Eliminasi Membutuhkan Surveilans Dan Pengobatan Berkelanjutan
Eliminasi Membutuhkan Surveilans Dan Pengobatan Berkelanjutan keberhasilan India memberikan pelajaran penting bagi negara yang masih menghadapi frambusia. Program eliminasi membutuhkan pencarian kasus secara aktif dan pengobatan yang tepat. Selain itu, pemantauan harus di lakukan untuk memastikan penularan benar-benar berhenti.
WHO menyebut azitromisin sebagai antibiotik yang dapat di gunakan untuk mengobati frambusia. Bahkan, obat tersebut telah masuk dalam daftar obat esensial WHO. Karena itu, ketersediaan pengobatan menjadi salah satu komponen penting program eliminasi.
Namun, pengobatan saja tidak cukup untuk memastikan eliminasi. Sistem surveilans harus mampu menemukan kasus baru setelah intervensi di lakukan. Selanjutnya, pemeriksaan laboratorium dapat membantu memastikan status infeksi.
Pada 2026, WHO menyatakan frambusia masih endemik di 16 negara. Selain itu, organisasi tersebut sedang menilai 82 wilayah yang sebelumnya pernah mengalami penyakit tersebut. Dengan demikian, proses menuju sertifikasi bebas frambusia masih berlangsung secara global.

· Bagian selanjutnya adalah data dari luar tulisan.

/-- Each register and flag that is no part of the configuration has its own writers, reset apart, and INFO.DEPTH has none. A flag that
is set and cleared by different steps has a clause for each direction. STATE and ERR have statements of their own (R27, R31 to R36, R39 to R41, R43 to R51, R62, R63). -/
def Obligations.RegistersChangeOnlyByTheirWriters : Prop :=
  ∀ s t : State, step s = .next t → s.nextInput ≠ some .reset →
    t.depth = s.depth ∧
    (t.result ≠ s.result →
      (∃ d, s.nextCommand = some (.quant d)) ∨ (∃ c, s.nextCommand = some (.dequant c)) ∨
      (∃ p d c, s.nextCommand = some (.pack p d c)) ∨ (∃ d, s.nextCommand = some (.packs d)) ∨
      s.nextCommand = some .unpack ∨ s.nextCommand = some .classify ∨ s.nextCommand = some .decode) ∧
    (t.now ≠ s.now → ∃ w, s.nextInput = some (.hostWrite 4 w)) ∧
    (t.sym ≠ s.sym → ∃ w, s.nextInput = some (.hostWrite 5 w)) ∧
    (t.frame ≠ s.frame → (∃ p d c, s.nextCommand = some (.pack p d c)) ∨ (∃ d, s.nextCommand = some (.packs d)) ∨
      ∃ w, s.nextInput = some (.hostWrite 6 w)) ∧
    (t.txCount ≠ s.txCount ∨ t.txBuf ≠ s.txBuf ∨ t.txTrunc ≠ s.txTrunc → s.nextCommand = some .encode) ∧
    (t.rxCount ≠ s.rxCount →
      s.acceptsBatch = true ∨ s.session = .idle ∧ ∃ w, s.nextInput = some (.hostWrite 8 w)) ∧
    (t.rxBuf ≠ s.rxBuf →
      s.acceptsBatch = true ∨ s.session = .idle ∧ ∃ a w, s.nextInput = some (.hostWrite a w) ∧
        0x200 ≤ a.toNat ∧ a.toNat < 0x200 + s.depth.toNat) ∧
    (t.rxFrame ≠ s.rxFrame →
      s.nextCommand = some .decode ∨ s.nextCommand = some .tick ∨ s.nextCommand = some .poll) ∧
    (t.hit ≠ s.hit → s.nextCommand = some .poll) ∧
    (t.lastHit ≠ s.lastHit → s.nextCommand = some .poll ∨ s.nextCommand = some .teardown) ∧
    (t.cache ≠ s.cache →
      s.nextCommand = some .tick ∨ s.nextCommand = some .poll ∨ s.nextCommand = some .teardown) ∧
    (s.cacheValid = false → t.cacheValid = true → s.nextCommand = some .tick ∨ s.nextCommand = some .poll) ∧
    (s.cacheValid = true → t.cacheValid = false → s.nextCommand = some .poll ∨ s.nextCommand = some .teardown) ∧
    (s.mbFull = false → t.mbFull = true → s.acceptsBatch = true) ∧
    (s.mbFull = true → t.mbFull = false →
      s.nextCommand = some .tick ∨ s.nextCommand = some .poll ∨ s.nextCommand = some .teardown) ∧
    (s.lhValid = false → t.lhValid = true → s.nextCommand = some .poll) ∧
    (s.lhValid = true → t.lhValid = false → s.nextCommand = some .teardown) ∧
    (s.txBusy = false → t.txBusy = true → s.nextCommand = some .send) ∧
    (s.txBusy = true → t.txBusy = false → ∃ ok, s.nextInput = some (.txDone ok)) ∧
    (s.txFail = false → t.txFail = true → s.txBusy = true ∧ s.nextInput = some (.txDone false)) ∧
    (s.txFail = true → t.txFail = false →
      s.nextCommand = some .send ∨ s.txBusy = true ∧ s.nextInput = some (.txDone true)) ∧
    (t.rxTrunc ≠ s.rxTrunc → s.acceptsBatch = true) ∧
    (s.rxDrop = false → t.rxDrop = true →
      (∃ batch, s.nextInput = some (.rxBatch batch)) ∧ (s.session = .idle ∨ s.mbFull = true)) ∧
    (s.rxDrop = true → t.rxDrop = false → s.nextCommand = some .clrerr) ∧
    (s.wlock = false → t.wlock = true → s.session ≠ .idle ∧ ∃ a w, s.nextInput = some (.hostWrite a w) ∧
      (a.toNat ∈ [8, 12, 13, 14, 15, 16, 17, 18, 19, 20] ∨ (0x200 ≤ a.toNat ∧ a.toNat < 0x200 + s.depth.toNat))) ∧
    (s.wlock = true → t.wlock = false → s.nextCommand = some .clrerr)

/-! ### The host port (20_memory.md, 10_state.md) -/

/-- The word indices that are mapped: 21 registers, TX_BUF and RX_BUF (R71). -/
def Sys2Proof.Machine.mappedIndex (depth : BitVec 8) (a : BitVec 10) : Prop :=
  a.toNat < 21 ∨ (0x100 ≤ a.toNat ∧ a.toNat < 0x100 + depth.toNat) ∨
    (0x200 ≤ a.toNat ∧ a.toNat < 0x200 + depth.toNat)

/-- An access to an unmapped offset changes no state and gets BusErr, a read of it data 0; an access to a mapped offset gets OK (R71,
R72). -/
def Obligations.UnmappedAccessGetsBusErr : Prop :=
  ∀ (s : State) (rest : List Input) (a : BitVec 10) (w : Word),
    (¬mappedIndex s.depth a →
      (s.inputs = .hostRead a :: rest → step s = .next
        { s.beginStep rest with outputs := { Outputs.quiet with bus := some .busErr, readData := some 0 } }) ∧
      (s.inputs = .hostWrite a w :: rest → step s = .next
        { s.beginStep rest with outputs := { Outputs.quiet with bus := some .busErr } })) ∧
    (mappedIndex s.depth a → s.inputs = .hostRead a :: rest ∨ s.inputs = .hostWrite a w :: rest →
      ∃ t, step s = .next t ∧ t.outputs.bus = some .ok)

Karena itu, klaim mengenai wilayah baru yang bebas frambusia harus berdasarkan pengumuman resmi WHO. Verifikasi internasional di perlukan sebelum suatu negara di nyatakan bebas penularan. Langkah tersebut menjaga kredibilitas program eliminasi.
Pada akhirnya, keberhasilan India menjadi contoh penting bagi kawasan lainnya. Pengalaman tersebut menunjukkan bahwa intervensi terarah dapat menghentikan penularan. Namun, keberhasilan tersebut tetap membutuhkan pengawasan setelah eliminasi.

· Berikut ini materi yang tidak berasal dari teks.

@[simp] theorem State.emitResume_depth : (s.emitResume).depth = s.depth := rfl
@[simp] theorem State.emitResume_session : (s.emitResume).session = s.session := rfl
@[simp] theorem State.emitResume_cacheValid : (s.emitResume).cacheValid = s.cacheValid := rfl
@[simp] theorem State.emitResume_mbFull : (s.emitResume).mbFull = s.mbFull := rfl
@[simp] theorem State.emitResume_lhValid : (s.emitResume).lhValid = s.lhValid := rfl
@[simp] theorem State.emitResume_txBusy : (s.emitResume).txBusy = s.txBusy := rfl
@[simp] theorem State.emitResume_txTrunc : (s.emitResume).txTrunc = s.txTrunc := rfl
@[simp] theorem State.emitResume_txFail : (s.emitResume).txFail = s.txFail := rfl
@[simp] theorem State.emitResume_rxTrunc : (s.emitResume).rxTrunc = s.rxTrunc := rfl
@[simp] theorem State.emitResume_rxDrop : (s.emitResume).rxDrop = s.rxDrop := rfl
@[simp] theorem State.emitResume_wlock : (s.emitResume).wlock = s.wlock := rfl
@[simp] theorem State.emitResume_err : (s.emitResume).err = s.err := rfl
@[simp] theorem State.emitResume_result : (s.emitResume).result = s.result := rfl
@[simp] theorem State.emitResume_now : (s.emitResume).now = s.now := rfl
@[simp] theorem State.emitResume_sym : (s.emitResume).sym = s.sym := rfl
@[simp] theorem State.emitResume_frame : (s.emitResume).frame = s.frame := rfl
@[simp] theorem State.emitResume_txCount : (s.emitResume).txCount = s.txCount := rfl
@[simp] theorem State.emitResume_rxCount : (s.emitResume).rxCount = s.rxCount := rfl
@[simp] theorem State.emitResume_rxFrame : (s.emitResume).rxFrame = s.rxFrame := rfl
@[simp] theorem State.emitResume_hit : (s.emitResume).hit = s.hit := rfl
@[simp] theorem State.emitResume_lastHit : (s.emitResume).lastHit = s.lastHit := rfl
@[simp] theorem State.emitResume_timStart : (s.emitResume).timStart = s.timStart := rfl
@[simp] theorem State.emitResume_timBits : (s.emitResume).timBits = s.timBits := rfl
@[simp] theorem State.emitResume_wmStart : (s.emitResume).wmStart = s.wmStart := rfl
@[simp] theorem State.emitResume_wmOne : (s.emitResume).wmOne = s.wmOne := rfl
@[simp] theorem State.emitResume_wmZero : (s.emitResume).wmZero = s.wmZero := rfl
@[simp] theorem State.emitResume_wmGap : (s.emitResume).wmGap = s.wmGap := rfl
@[simp] theorem State.emitResume_cooldown : (s.emitResume).cooldown = s.cooldown := rfl
@[simp] theorem State.emitResume_cap : (s.emitResume).cap = s.cap := rfl
@[simp] theorem State.emitResume_selfPid : (s.emitResume).selfPid = s.selfPid := rfl
@[simp] theorem State.emitResume_selfTid : (s.emitResume).selfTid = s.selfTid := rfl
@[simp] theorem State.emitResume_txBuf : (s.emitResume).txBuf = s.txBuf := rfl
@[simp] theorem State.emitResume_rxBuf : (s.emitResume).rxBuf = s.rxBuf := rfl
@[simp] theorem State.emitResume_cache : (s.emitResume).cache = s.cache := rfl
@[simp] theorem State.emitResume_draws : (s.emitResume).draws = s.draws := rfl
@[simp] theorem State.emitResume_inputs : (s.emitResume).inputs = s.inputs := rfl
@[simp] theorem State.emitResume_outputs : (s.emitResume).outputs = { s.outputs with resume := true } := rfl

Dengan demikian, Asia Tenggara masih memiliki pekerjaan besar dalam pengendalian frambusia. Indonesia juga terus memasukkan penyakit tersebut dalam agenda eliminasi penyakit tropis terabaikan. Selanjutnya, penguatan layanan kesehatan dan surveilans menjadi kunci menuju kawasan yang benar-benar bebas frambusia WHO Nyatakan Satu Wilayah.